§ Exercise brief
Using the records below, give again exactly the lines from the line that contains "cases e <;> exact True.intro" through the line that contains "c h f) := by", both ends included, and only those.

Material for this exercise START

theorem kept_chainStart {s : State} (rid c : Nat) (q : MCmd) (hwf : MemOk s) : MemOk (chainStart s rid c q) := by
  unfold chainStart
  repeat' (with_reducible first | assumption | apply kept_modArr | apply kept_failMatrixHead | split | intro _ | dsimp only)

theorem kept_dissolve {s : State} (rid c : Nat) (hwf : MemOk s) : MemOk (dissolve s rid c) := by
  unfold dissolve
  repeat' (with_reducible first | assumption | apply kept_modArr | apply kept_foldl | split | intro _)

theorem kept_join {s : State} (rid c w h : Nat) (ms : List Nat) (hwf : MemOk s) : MemOk (join s rid c w h ms) := by
  unfold join
  repeat' (with_reducible first | assumption | apply kept_modArr | apply kept_foldl | split | intro _)

theorem kept_preemptArray {s : State} (rid c : Nat) (hwf : MemOk s) : MemOk (preemptArray s rid c) := by
  unfold preemptArray
  repeat' (with_reducible first | assumption | apply kept_modArr | apply kept_giveBack | apply kept_mapCells | split)

/-! ### Copies -/

theorem kept_setCopyQ {s : State} (rid c : Nat) (q : List CopyCmd) (hwf : MemOk s) : MemOk (setCopyQ s rid c q) := by
  unfold setCopyQ
  repeat' (with_reducible first | assumption | apply kept_modCore)

theorem kept_enqueueCopy {s : State} (tok : Nat) (sem : Option (Nat × Nat)) (work : CopyWork) (hwf : MemOk s) : Act.Kept (enqueueCopy s tok sem work) := by
  unfold enqueueCopy
  repeat' (with_reducible first | assumption | apply kept_commandHdr | apply kept_setCopyQ | split | dsimp only | dsimp only [Act.Kept])

theorem kept_gatherAt {s : State} (a : W64) (g : BitVec 1) (k : BitVec 3) (mk : W64 → W64 → W64 → Nat → CopyWork) (h : MemOk s) :
    Act.Kept (gatherAt s a g k mk) := by
  unfold gatherAt
  split
  · rename_i e _
    cases e <;> exact True.intro
  · split
    · exact True.intro
    · split
      · exact True.intro
      · exact kept_enqueueCopy _ _ _ h

theorem kept_placeFence {s : State} (rid c : Nat) (h : Hdr) (f : FenceWord) (hwf : MemOk s) : MemOk (placeFence s rid c h f) := by
  unfold placeFence
  repeat' (with_reducible first | assumption | apply kept_modRect | apply kept_modCore | apply kept_setPortQ | apply kept_pushMatrix | apply kept_setCopyQ | apply kept_foldl | split | intro _)

theorem kept_dropFence {s : State} (rid c : Nat) (f : QFence) (hwf : MemOk s) : MemOk (dropFence s rid c f) := by
  unfold dropFence
  repeat' (with_reducible first | assumption | apply kept_modRect | apply kept_modCore | apply kept_setPortQ | apply kept_dropMatrix | apply kept_setCopyQ | apply kept_foldl | split | intro _)

theorem kept_addPins (xs pins : List Nat) {s : State} (h : MemOk s) :
    ∀ r, addPins xs pins s = some r → MemOk r.1 := by
  induction xs generalizing pins s with
  | nil => intro r e; cases e; exact h
  | cons x xs ih =>
    intro r e
    unfold addPins at e
    split at e
    · exact ih _ h _ e
    · split at e
      · exact ih _ h _ e
      · rename_i x' _
        split at e
        · cases e
        · exact ih _ (s := { s with extents := tset s.extents x { x' with pins := x'.pins + 1 } }) h _ e

theorem kept_dropPins {s : State} (pins : List Nat) (hwf : MemOk s) : MemOk (dropPins s pins) := by
  unfold dropPins
  repeat' (with_reducible first | assumption | split | intro _ | dsimp only | (apply MemOk.mk; dsimp only; apply MemOk.get))

theorem kept_modCopy {s : State} (rid c : Nat) (f : CopyCmd → CopyCmd) (hwf : MemOk s) : MemOk (modCopy s rid c f) := by
  unfold modCopy
  repeat' (with_reducible first | assumption | apply kept_setCopyQ)

theorem kept_dropCopy {s : State} (rid c : Nat) (q : CopyCmd) (hwf : MemOk s) : MemOk (dropCopy s rid c q) := by
  unfold dropCopy
  repeat' (with_reducible first | assumption | apply kept_setCopyQ | apply kept_dropPins)

theorem kept_failCopy {s : State} (rid c : Nat) (q : CopyCmd) (cause : Nat) (a : W64) (hwf : MemOk s) : MemOk (failCopy s rid c q cause a) := by
  unfold failCopy
  repeat' (with_reducible first | assumption | apply kept_failCommand | apply kept_dropCopy)

theorem kept_failInTurn {s : State} (rid c : Nat) (q : CopyCmd) (cause : Nat) (a : W64) (hwf : MemOk s) : MemOk (failInTurn s rid c q cause a) := by
  unfold failInTurn
  repeat' (with_reducible first | assumption | apply kept_failCopy | split)

theorem kept_moveBytes {s : State} (rid : Nat) (h : Hdr) (dst src : W64) (n : Nat) (hwf : MemOk s) : MoveRes.Kept (moveBytes s rid h dst src n) := by
  unfold moveBytes
  repeat' (with_reducible first | assumption | apply kept_engineAck | apply kept_noteHbm | apply kept_performWrite | split | dsimp only | dsimp only [MoveRes.Kept])

theorem kept_gatherOne {s : State} (rid core : Nat) (q : CopyCmd) (h : MemOk s) : MemOk (gatherOne s rid core q) := by
  unfold gatherOne
  dsimp only
  split
  · exact h
  · split
    · exact h
    · split
      · exact kept_failInTurn _ _ _ _ _ h
      · split
        · exact h
        · split
          · exact kept_failInTurn _ _ _ _ _ h
          · split
            · exact h
            · split
              · exact kept_failInTurn _ _ _ _ _ h
              · split
                · exact h
                · have hp := kept_addPins _ _ h _ ‹_›
                  split
                  · exact kept_modCopy _ _ _ hp
                  · exact kept_failInTurn _ _ _ _ _ (kept_modCopy _ _ _ hp)
                  · exact kept_modCopy _ _ _ (kept_noteHbm _ _ (MoveRes.Kept.get ‹_› (kept_moveBytes _ _ _ _ _ (kept_modCopy _ _ _ hp))))

/-! ### Ring -/

theorem kept_setRingQ {s : State} (rid c : Nat) (q : List RingCmd) (hwf : MemOk s) : MemOk (setRingQ s rid c q) := by
  unfold setRingQ
  repeat' (with_reducible first | assumption | apply kept_modCore)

Material for this exercise END

§ Result
    cases e <;> exact True.intro
  · split
    · exact True.intro
    · split
      · exact True.intro
      · exact kept_enqueueCopy _ _ _ h

theorem kept_placeFence {s : State} (rid c : Nat) (h : Hdr) (f : FenceWord) (hwf : MemOk s) : MemOk (placeFence s rid c h f) := by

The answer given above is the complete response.